Redefine Properties interim income grows 4%
Redefine Properties (JSE: RDF) which said last week that Sipho Pityana had replaced Marc Wainer as its chair, today reported that it had increased its interim distribution below inflation by 4 per cent to 49.2 cents
But its rival and the largest listed real estate group on the JSE, Growthpoint Properties, reported 5.9% dividend growth for the six months to December.
For six months which ended 28 February 2019, Redefine's internationally held assets contributed 25.4% to income during the period, with total assets under management increasing by R500m to R99.2 billion.
Offshore expansion of R1.9 billion was achieved, of which R500 million was invested into the Polish logistics platform. The local portfolio also received a significant portion of the development spend at R1.3 billion.
In South Africa, the vacancy rate rose to 5.7% from 4.5% as vacancies rose in the student accommodation portfolio.
While the build-up to South Africa's election on Wednesday "has been quite smooth", Konig says confidence needs to return in SA to encourage future growth.
"Business and consumer confidence are low and this places strain in certain areas, such as the office and retail markets. Confidence will return once there is improved policy certainty. However, if there is any benefit from the election outcome it will probably only be evident in 2020/21 as opposed to the 2019 financial year," says Redefine CEO Andrew Konig.
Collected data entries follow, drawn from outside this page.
/-- The hub with a local member changed. -/
def Hub.setMember (h : Hub) (m : Member) : Hub :=
  { h with coll := { h.coll with members := h.coll.members.map fun x => if x.id = m.id then m else x } }

/-- The chunks of the result space. -/
def Member.total (m : Member) : Nat := ceilDiv m.len 2048
/-- The elements that the member contributes to a chunk. -/
def Member.contrib (m : Member) (c : Nat) : Nat := contribOf m.kind m.root m.len m.memb (m.first.getD m.memb 0) m.count c
/-- The member receives a chunk. -/
def Member.receives (m : Member) (c : Nat) : Bool := receivesOf m.kind m.root m.len m.memb (m.first.getD m.memb 0) m.count c
/-- The elements of a chunk of the result space. -/
def Member.elems (m : Member) (c : Nat) : Nat := min 2048 (m.len - 2048 * c)
/-- Scales go first. -/
def Member.scaled (m : Member) : Bool := reducing m.kind && fmtBlock m.inF
/-- The chunk of its input that a chunk of the result space is. -/
def Member.inPos (m : Member) (c : Nat) : Nat := if m.kind = kGather then c - m.first.getD m.memb 0 else c
/-- The chunk of its output that a chunk of the result space is. -/
def Member.outPos (m : Member) (c : Nat) : Nat := if m.kind = kScatter then c - m.first.getD m.memb 0 else c
/-- The chunk at a member's ring slot. -/
def Member.chunkAt (m : Member) (r : Nat) : Nat := r + m.k * (tget {} m.chunks r).round
/-- The ticket of a local member (Table 6.3). -/
def Member.ticket (m : Member) : Word :=
  BitVec.ofNat 64 (m.hub.toNat + m.cid * 2 ^ 10 + m.gen * 2 ^ 19 + m.tmo * 2 ^ 27)

/-- A COLC packet of a local member to the reducing hub (R170). -/
def Hub.sendColc (h : Hub) (m : Member) (md : BitVec 4) (chunk pkt fmt : Nat) (payload : List Byte) : Hub :=
  h.inject (Packet.sealChk (h.stamp (h.agentPart (h.memberWho m).agent)
    { cls := 1, src := m.node, dst := m.hub, opc := opcColc, md := md, aux40 := BitVec.ofNat 40 (fmt * 2 ^ 36),
      loc := BitVec.ofNat 52 (cloc m.cid m.gen m.memb chunk pkt), payload := payload }))

/-- A local member ends (R187, R237, R238, R323): its descriptor or ring operation completes. The completion also reports the taint of
the member's own reading and quantising (chapter 5). -/
def Hub.memberEnd (h : Hub) (m : Member) (status memb chunk taint sent : Nat) : Hub :=
  let h := { h with coll := { h.coll with members := h.coll.members.filter fun x => !decide (x.id = m.id) } }
  let h := h.endWork (.member m.id)
  let status := if status = 0 then m.status else status
  let taint := min (taint + m.taint) (2 ^ 32 - 1)
  match m.of_ with
  | .queue b q =>
    let x := h.queue b 3 q
    if x.phase = .held then
      h.setQueue b 3 q { x with phase := .done, status := status,
                                extra := leWords 3 (finalBytes status memb chunk taint sent) ++ [m.ticket] }
    else h
  | .ring id => h.opFinish id status fun o => { o with memb := memb, chunk := chunk, taint := taint, progress := m.nsent, node := m.at_,
                                                        total := m.total, final := if status = 0 then m.total else 0 }
  | .wright _ => h

/-- A write of a member, or a COLC that it sent, failed: its completion reports the first such failure where the FINAL says OK (Table
8.7). -/
def Hub.memberLost (h : Hub) (o : Opener) (status node : Nat) : Hub :=
  { h with coll := { h.coll with members := h.coll.members.map fun m =>
      if m.of_ = o ∧ m.status = 0 then { m with status := status, at_ := node } else m } }

/-- The operation of a ring's member told of its progress (R324, R325). -/
def Hub.memberTold (h : Hub) (m : Member) : Hub := match m.of_ with
  | .ring id => h.opSet id fun o => { o with progress := m.nsent, total := m.total }
  | _ => h

/-- The local open of a member (R170, R175): the member block bound, and COUNT sent. FMT of that COUNT is the collective's IN_FMT,
which this hub knows where it reduces the collective itself (log entry 15). -/
def Hub.memberOpen (h : Hub) (of_ : Opener) (node : Node) (ws : List Word) : Hub :=
  let t := ws.getD 0 0
  let hub := BitVec.ofNat 10 (bitsGet t 0 10)
  let cid := bitsGet t 10 9
  let m : Member := { id := h.coll.nextId, of_ := of_, node := node, hub := hub, cid := cid, gen := bitsGet t 19 8,
                      tmo := bitsGet t 27 24, memb := bitsGet (ws.getD 1 0) 0 8, cap := bitsGet (ws.getD 1 0) 8 33,
                      count := bitsGet (ws.getD 2 0) 0 32, arrays := (ws.drop 3).take 4,
                      deadline := h.now + 2 * bitsGet t 27 24 * 1000 }
  let fmt := if hub = h.self then (h.slot cid).desc.inF else Config.formatAt t % 8
  let h := { h with coll := { h.coll with members := h.coll.members ++ [m], nextId := h.coll.nextId + 1 } }
  h.sendColc m 2 0 0 fmt (leBytes 8 m.count ++ leBytes 8 m.cap)

/-- The RSV bits of a member block are zero (Table 8.13). -/
def memberRsvOk (ws : List Word) : Bool :=
  decide (bitsGet (ws.getD 0 0) 51 13 = 0) && decide (bitsGet (ws.getD 1 0) 41 23 = 0) &&
  decide (bitsGet (ws.getD 2 0) 32 32 = 0) && decide (ws.getD 7 0 = 0)

/-- Array `i` of the member block from byte `off` on. -/
def Member.array (m : Member) (i off : Nat) : Word := bitsPut (m.arrays.getD i 0) 0 62 (bitsGet (m.arrays.getD i 0) 0 62 + off)

/-- Where a chunk's input lies: its elements, where wanted, and its scales. -/
def Member.inRanges (m : Member) (c : Nat) (els : Bool) : List (Word × Nat × Nat × Nat) :=
  let nb := ceilDiv (m.contrib c) 32
  let bb := blockBytes m.inF
  let pos := m.inPos c
  (if els then [(m.array 0 (64 * pos * bb), nb * bb, needR, 0)] else []) ++
    (if fmtBlock m.inF then [(m.array 1 (64 * pos), nb, needR, 0)] else [])

/-- Ranges of a member read; what was read is forgotten where `last` says that it is not needed again. -/
def Hub.memberRead (h : Hub) (m : Member) (l : List (Word × Nat × Nat × Nat)) (last : Bool) : Got (List (List Byte)) × Hub :=
  let c := h.memberWho m
  match h.mapTile c false l with
  | (.wait, h) => (.wait, h)
  | (.bad e, h) => (.bad e, h)
  | (.ok ps, h) =>
    match h.gather c (ps.map fun p => (false, p)) with
    | (.ok ds, h) => (.ok ds, if last then h.forget c ps.flatten else h.setWork c.key [] (h.work c.key).got)
    | x => x

/-- Scales as a member passes them on, and the taint of reading them: 255 acts as 254 (R141). -/
def passScales (sc : List Byte) : List Byte × Nat :=
  (sc.map fun b => if b = 0xFF#8 then 0xFE#8 else b, (sc.filter fun b => decide (b = 0xFF#8)).length)

/-- The blocks of a chunk as the member sends them: quantised to the agreed scales where there are any (R157), in the symmetric range
of the format (R142, R146). The scales are those of `passScales`. -/
def Member.blocksOut (m : Member) (c : Nat) (el sc : List Byte) (agreed : Option (List Nat)) :
    Nat → Nat → Rnd → List (List Byte) × Rnd
  | 0, _, r => ([], r)
  | n + 1, i, r =>
    let e := if fmtBlock m.inF then (sc.getD i 0).toNat else 127
    let (e', qs, r) := readBlock m.inF e (min 32 (m.contrib c - 32 * i)) (slice el (i * blockBytes m.inF) (blockBytes m.inF)) r
    let (qs, r) := match agreed with
      | some ag => quantise m.inF e' (ag.getD i 0) qs r
      | none => satAll (fmtMin m.inF) (fmtMax m.inF) qs r
    let (rest, r) := m.blocksOut c el sc agreed n (i + 1) r
    (packBlock m.inF qs :: rest, r)

/-- Step 3 (and 4) of a chunk: DATA, and the scales of an ALLGATHER or BROADCAST (Table 6.8). -/
def Hub.memberData (h : Hub) (m : Member) (r : Nat) (agreed : Option (List Nat)) : Hub :=
  let c := m.chunkAt r
  match h.memberRead m (m.inRanges c true) true with
  | (.wait, h) => h
  | (.bad e, h) => h.memberEnd m e.status m.memb 0 0 0
  | (.ok ds, h) =>
    let (sc, t) := passScales (ds.getD 1 [])
    let (bs, rd) := m.blocksOut c (ds.getD 0 []) sc agreed (ceilDiv (m.contrib c) 32) 0 (h.rnd 0 m.rmode)
    let h := h.saveRnd 0 rd
    let h := ((chunksOf (blocksPer m.inF) 62 bs).zipIdx).foldl (fun h y => h.sendColc m 0 c y.2 m.inF y.1.flatten) h
    let h := if !m.scaled && fmtBlock m.inF then h.sendColc m 1 c 63 m.inF sc else h
    let m := { m with chunks := tset {} m.chunks r { tget {} m.chunks r with sent := true }, nsent := m.nsent + 1,
                      taint := min (m.taint + rd.taint + (if m.scaled then 0 else t)) (2 ^ 32 - 1) }
    (h.setMember m).memberTold m

/-- The member with the identity, as the hub holds it now. -/
def Hub.member (h : Hub) (id : Nat) : Option Member := h.coll.members.find? fun m => decide (m.id = id)

/-- The next step of the chunk at a ring slot, once the window admits it (R173, R174): its scales where scales come first, and its DATA
once they are agreed. -/
def Hub.memberBegin (h : Hub) (id r : Nat) : Hub :=
  match h.member id with
  | none => h
  | some m =>
    let c := m.chunkAt r
    let x := tget {} m.chunks r
    if m.total ≤ c ∨ m.contrib c = 0 ∨ x.sent then h
    else if !m.scaled then h.memberData m r none
    else match x.agreed with
      | some ag => h.memberData m r (some ag)
      | none =>
        if x.scales then h
        else match h.memberRead m (m.inRanges c false) false with
          | (.wait, h) => h
          | (.bad e, h) => h.memberEnd m e.status m.memb 0 0 0
          | (.ok ds, h) =>
            let (sc, t) := passScales (ds.getD 0 [])
            (h.sendColc m 1 c 62 m.inF sc).setMember { m with
              chunks := tset {} m.chunks r { x with scales := true }, taint := min (m.taint + t) (2 ^ 32 - 1) }

/-- CONFIRM, once everything is sent and received (R182). -/
def Hub.memberConfirm (h : Hub) (id : Nat) : Hub :=
  match h.member id with
  | none => h
  | some m =>
    let all := List.range m.total
    let cov := (all.filter fun c => decide (0 < m.contrib c)).length
    let due := (all.filter fun c => m.receives c || decide (0 < m.contrib c)).length
    if m.confirmed ∨ m.nsent < cov ∨ m.rcvd < due then h
    else
      let h := h.sendColc m 3 0 0 m.inF (leBytes 8 (m.rcvd + m.bad * 2 ^ 22) ++ leBytes 8 m.firstBad)
      h.setMember { m with confirmed := true }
Redefine's market guidance is that the distribution for the full year will be similar to first half growth of 4% subject to conditions not deteriorating any further than they already have.
"Maintaining operating margins is challenging in current conditions and improving quality of earnings is an ongoing theme. However, we managed to maintain our active portfolio margin at 82% in very competitive trading conditions, with tenant retention remaining at a high at 96.6% of leases renewed," says Konig.
CFO Leon Kok says the loan to value ratio - the ratio of its loans to property related assets - increased to 42.3% in the first half and in order to reduce this, Redefine will be considering equity funded asset acquisitions on a nondilutive earnings basis, while also actively managing recycling activities to fund the development pipeline.
He says interest rates were hedged on 79.2% of total debt and refinance terms for all near- term debt maturities had been agreed. "Our funding strategy has focused on protecting our balance sheet and optimising cost of capital. Responsible balance sheet management remains a top priority," says Kok.
In a move to bolster corporate governance and enhance diversity, the highly respected Sipho Pityana joins the Redefine board as independent non-executive chairman to replace Marc Wainer.
"We have been working on a smooth transition and succession plan for more than a year and are truly delighted to welcome someone of Sipho's caliber to our board. At the same time, we are fortunate to retain Marc Wainer as an executive director as we continue to tap into his vast knowledge, having been through a number of property cycles, and his deal-making skills," says Konig.
Head of research at Anchor Stockbrokers Craig Smith said Redefine’s dividend growth rate was at the lower end of its guidance, but that was expected given tough conditions in SA.
“Overall, it’s more or less in line with guidance but does again highlight the weak local property fundamentals. Their offshore investments have definitely contributed positively to performance, especially EPP NV in Poland,” Smith said.